* RECORDS FOR THIS EXERCISE:
-- ==== Sys2Proof/Machine/Operands.lean ====
section
/-!
DEFINITION. The operand forms of a command and the sequencer's load checks: what each opcode takes in its ends, format
fields, MODE and IMM bits, its descriptor's form, and the fault and detail word of each failing check
(05_queues_commands.md, R136 to R149; 06_loops_flags_faults.md, R150 to R158, R176, R536; 07, R180; 09, R223 to R225).
-/

namespace Sys2Proof.Machine

/-! ### Detail words (06, R536) -/

/-- A field of the command: its word and its lowest bit. -/
def cmdField (word pos : Nat) : Nat := word * 2 ^ 30 + pos
/-- A field of the descriptor: its 64-bit word and its lowest bit. -/
def descField (word pos : Nat) : Nat := 2 ^ 29 + word * 2 ^ 24 + pos

/-- The position of the lowest nonzero bit (0 for none), for reserved bits. -/
def lowBitAux : Nat → Nat → Nat → Nat
  | 0, _, _ => 0
  | f + 1, n, i => if bit n i then i else lowBitAux f n (i + 1)
def lowBit (n : Nat) : Nat := lowBitAux 64 n 0

/-- A failing check: its fault code and detail word. -/
abbrev Check := Option (Nat × Nat)

def illegalField (d : Nat) : Check := some (0x02, d)
def check (ok : Bool) (d : Nat) : Check := if ok then none else illegalField d

/-- The first failing check of a list. -/
def firstFail : List Check → Check
  | [] => none
  | some f :: _ => some f
  | none :: cs => firstFail cs

/-! ### Opcodes (05, R140) -/

def opcodes : List Nat :=
  [0x01, 0x02, 0x03, 0x08, 0x09, 0x10, 0x18, 0x20, 0x28, 0x30, 0x31, 0x38, 0x40, 0x41, 0x48, 0x49, 0x50, 0x58]

def isMove (op : Nat) : Bool := op == 1 || op == 2 || op == 3
/-- Opcodes on a Mover (05, R133). -/
def isMover (op : Nat) : Bool := isMove op || op == 0x30 || op == 0x38 || op == 0x40 || op == 0x41
/-- Opcodes the sequencer executes at issue; they read no descriptor (06, R150). -/
def isSeqOp (op : Nat) : Bool := op == 0x48 || op == 0x49 || op == 0x50 || op == 0x58
def usesUnit (op : Nat) : Bool := isMover op || op == 8 || op == 9

/-- UPDATE's MODE fields (09, R223). -/
def updRule (c : Cmd) : Nat := bits c.mode 2 0
def updMom (c : Cmd) : Bool := bit c.mode 3
def updMx (c : Cmd) : Bool := bit c.mode 4
def updMask (c : Cmd) : Nat := bits c.mode 6 5
def updClear (c : Cmd) : Bool := bit c.mode 7

/-- Whether an end is required, optional or absent. -/
inductive Need where
  | req | opt | absent
deriving DecidableEq, Repr

/-- Input ends by opcode (05, R140; 09, R224). -/
def inNeed (c : Cmd) (e : Nat) : Need :=
  match c.opcode with
  | 0x02 => if e = 0 then .req else .absent
  | 0x08 => if e < 2 then .req else if e = 2 then .opt else .absent
  | 0x09 => if e < 2 then .req else if e = 2 then .opt else .absent
  | 0x10 => .opt
  | 0x18 =>
    (match updRule c with
     | 0 => if e < 3 then .req else if updMask c = 0 then .absent else .req
     | 1 => if e < 2 then .req else if e = 2 then .absent else if updMask c = 0 then .absent else .req
     | 2 => .absent
     | _ => if e < 3 then .req else .absent)
  | 0x20 => if e = 0 then .req else .opt
  | 0x28 => if e = 0 then .req else .absent
  | 0x30 => if e = 0 then .req else .absent
  | 0x31 => if e = 0 then .req else .absent
  | 0x40 => if e = 0 then .opt else .absent
  | _ => .absent

/-- Output ends by opcode. -/
def outNeed (c : Cmd) (e : Nat) : Need :=
  match c.opcode with
  | 0x01 => if e = 0 then .req else .absent
  | 0x08 => if e = 0 then .req else .absent
  | 0x09 => if e = 0 then .req else .absent
  | 0x10 => .opt
  | 0x18 =>
    (match updRule c with
     | 0 => if e = 0 then .req else .opt
     | 1 => if e = 0 then .req else .opt
     | 2 => .req
     | _ => if e = 0 then .req else .absent)
  | 0x20 => if e = 0 then .req else .absent
  | 0x28 => if e = 0 then .req else .absent
  | 0x31 => if e = 0 then .req else .absent
  | _ => .absent

def inPos (e : Nat) : Nat := 32 + 8 * e
def outPos (e : Nat) : Nat := if e = 0 then 32 else 48

/-- An input end: required is present; one with PRESENT at 0 is all zeros, its bits reserved (05, R137, R139). -/
def checkIn (c : Cmd) (e : Nat) : Check :=
  let v := c.inp e
  let pos := cmdField 1 (inPos e)
  let zero := check (inPresent v || v == 0) (cmdField 1 (inPos e + lowBit v))
  match inNeed c e with
  | .req => check (inPresent v) pos
  | .opt => zero
  | .absent => firstFail [zero, check (v == 0) pos]

/-- An output end, its reserved bits among them. -/
def checkOut (c : Cmd) (e : Nat) : Check :=
  let v := c.out e
  let pos := cmdField 0 (outPos e)
  let zero := check (outPresent v || v == 0) (cmdField 0 (outPos e + lowBit v))
  let res := if bits v 7 6 = 0 then none else illegalField (cmdField 0 (outPos e + 6 + lowBit (bits v 7 6)))
  match outNeed c e with
  | .req => firstFail [res, check (outPresent v) pos]
  | .opt => firstFail [res, zero]
  | .absent => firstFail [zero, check (v == 0) pos]
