-- ==== Sys2Proof/Machine/Sequencer.lean ====
section
/-!
DEFINITION. The ward sequencers: loading and issuing commands, completion and visibility, the settling of faults and aborts, wait
timeouts and the quiescence detector (05_queues_commands.md, R123 to R134; 06_loops_flags_faults.md, R154, R159, R164 to R174).
-/

namespace Sys2Proof.Machine

/-! ### Loading (05, R130, R132, R135) -/

/-- The bytes that a command's load reads beside its ring slot: its descriptor, and the kernel header of a VOP (06, R150; 07, R180). -/
def loadRuns (w : Nat) (c : Cmd) (noDesc : Bool) : List (Nat × Nat) :=
  (if noDesc then [] else [(descKey w c.loopIx, 128)]) ++ (if c.opcode = 0x10 then [(kstoreKey w (8 * bits c.imm 15 0), 8)] else [])

/-- The command at the ring's place k, checked: its descriptor copied, the kernel header of a VOP, its load fault, its step index.
A fetch that meets an error beyond correction or a poisoned sector reads nothing, and its tag is 0 (11, R291). -/
def fetchCmd (s : State) (m k : Nat) (err : MemErr) : State × Cmd :=
  let w := m / 8
  let a := ringKey s m k
  match poisonDetail s a 32, meetErr s err [(a, 32)] with
  | some d, _ => (s, { num := k, fault := some (0x12, d) })
  | none, (s1, some d) => (s1, { num := k, fault := some (0x12, d) })
  | none, (s1, none) =>
    let c0 := ringCmd s m k
    let (c1, bad) := if fg s WARD_SCFG_VERSION m = 2 then translateV2 c0 else (c0, none)
    let noDesc := isSeqOp c1.opcode || !opcodes.contains c1.opcode
    let d := if noDesc then [] else wordsAt s (descKey w c1.loopIx) 16
    let c2 := { c1 with desc := d, ext := if c1.opcode = 0x10 then [kstoreWord s w (8 * bits c1.imm 15 0) 8] else [] }
    match bad, (loadRuns w c1 noDesc).findSome? (fun r => poisonDetail s r.1 r.2), meetErr s1 err (loadRuns w c1 noDesc) with
    | some f, _, _ => (s1, { c2 with fault := some f })
    | none, some x, _ => (s1, { c2 with fault := some (0x12, x) })
    | none, none, (s2, some x) => (s2, { c2 with fault := some (0x12, x) })
    | none, none, (s2, none) => (s2, { c2 with fault := loadCheck s w c2 d })

/-- One command loaded (05, R132): loading stops at a command that fails, which is not counted in LOADED (DEDUCED, log 11). -/
def loadNext (s : State) (m : Nat) (err : MemErr) : State :=
  let x := stream s m
  let k := fg s WARD_SFETCH_LOADED m
  if x.st ≠ .enabled ∨ !wardActive s (m / 8) ∨ x.avail = k ∨ x.cmds.any (fun c => c.fault.isSome) then s
  else
    let (s0, c) := fetchCmd s m k err
    let s1 := setStream s0 m { x with cmds := x.cmds ++ [c] }
    if c.fault.isSome then s1
    else
      let s2 := fs s1 WARD_SFETCH_LOADED m (k + 1)
      if c.stepAdv then fs s2 WARD_SSTEP_STEP m (c.step + 1) else s2

/-- COMMAND_LOAD (05, R132): the sequencer loads the next available command of stream instance m; err is what its fetch meets. -/
def execCommandLoad (m : Nat) (err : MemErr) (s : State) : Host.Outcome State Fault Refusal := .next (observe (loadNext s m err))

/-! ### Issue checks (05, R123, R127, R146; 06, R154, R158, R159; 13, R329; 14, R343) -/

def qDetail (n : Nat) : Nat := n / 64 * 256 + n % 64

/-- The queue instances of the present input ends, with their ends. -/
def inEnds (w : Nat) (c : Cmd) : List (Nat × Nat) := ((below 4).filter (inUsed c)).map (fun e => (e, inQ w c e))
def outEnds (w : Nat) (c : Cmd) : List (Nat × Nat) :=
  ((below 2).filter (fun e => outPresent (c.out e))).map (fun e => (e, outQ w c e))

/-- The bytes of the tile that a command pushes or reads on an end, where the command fixes it; 0 where headers or the kernel do
(DEDUCED, log 24). -/
def stateTileBytes (c : Cmd) : Nat :=
  32768 + (if updMom c then (if updMx c then 16896 else 32768) else 0) + (if updRule c = 0 then 256 else 32768)

/-- The least bytes of a slot for a tile of a user kernel: a narrow tile, or one column of a wide one (log 20). -/
def leastTile (f : Nat) : Nat := if isNarrow f then tileBytes f else 16 * elemBits f
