/-- A consumer's wait for tile p of queue n at a boundary; on an arrival queue whose drain point tile is incomplete it is also an arrival
wait, charged to the chip recorded for the rank at the drain point (13, R334). -/
def chargeEmpty (s : State) (w n p tag : Nat) (charges : List (Nat × Nat)) : State :=
  let s1 := chargeCause (bump s WARD_QWAIT_EMPTY n 1) w (waitCause s n p charges)
  if isArrival s1 n && (drainTile s1 n).isNone then
    let chip := rankChip s1 n (fg s1 WARD_QARR_STAT_DRAIN_RANK n)
    collLast (chargeChip (bump s1 MOD_COLL_WAIT_ARR_UNITS 0 1) chip) tag chip
  else s1

/-- What engine e of a ward waits for at a boundary: every full output and every empty input (05, R125). -/
def chargeEngine (s : State) (w e : Nat) (charges : List (Nat × Nat)) : State :=
  match job s w e with
  | none => s
  | some (m, c) =>
    if c.opcode = 0x30 ∧ c.aux = 1 ∧ windowHolds s m c then
      let chip := if isLocal s c.imm then ownChip s else chipOf c.imm
      collLast (chargeChip (bump s MOD_COLL_WAIT_WIN_UNITS 0 1) chip) c.tag chip
    else
      (waitsIn s w c).foldl (fun t p => chargeEmpty t w p.1 p.2 c.tag charges)
        ((waitsOut s w c).foldl (fun t n => bump t WARD_QWAIT_FULL n 1) s)

/-- A stream's wait on an EXT flag at a boundary (13, R334). -/
def chargeFlag (s : State) (m : Nat) : State :=
  match (stream s m).st, nextLoaded (stream s m) with
  | .enabled, some c => if waitsExt s m then collLast (bump s MOD_COLL_WAIT_FLAG_UNITS 0 1) c.tag 0xFFFF else s
  | _, _ => s

/-- WAIT_UNIT_BOUNDARY (05, R125): a boundary of 1,024 core clocks of a ward; the charges give the cause of waits of local transactions by
queue (DESIGN CHOICE, log 30). A ward's count runs while its clocks are not stopped: in IDLE and NAP too, where waits stand (17, R416, R424;
DEDUCED, log 30). -/
def execWaitUnitBoundary (ward : Nat) (charges : List (Nat × Nat)) (s : State) : Host.Outcome State Fault Refusal :=
  .next (if ward < wardCount s && decide ((pward s (physOf s ward)).st ≤ 2) then
      (let s1 := (below 10).foldl (fun t e => chargeEngine t ward e charges) s
       let s2 := (wardStreams ward).foldl chargeFlag s1
       (rangeFrom (64 * ward) 64).foldl (fun t n => if drainBlocked t n then bump t WARD_QWAIT_FULL n 1 else t) s2)
    else s)

end Sys2Proof.Machine
end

* YOUR GOAL:
Only lines of the data holding the word "lowBitAux" go in the answer. Please copy each of them.

* ANSWER TO THIS PROBLEM:
def lowBitAux : Nat → Nat → Nat → Nat
  | f + 1, n, i => if bit n i then i else lowBitAux f n (i + 1)
def lowBit (n : Nat) : Nat := lowBitAux 64 n 0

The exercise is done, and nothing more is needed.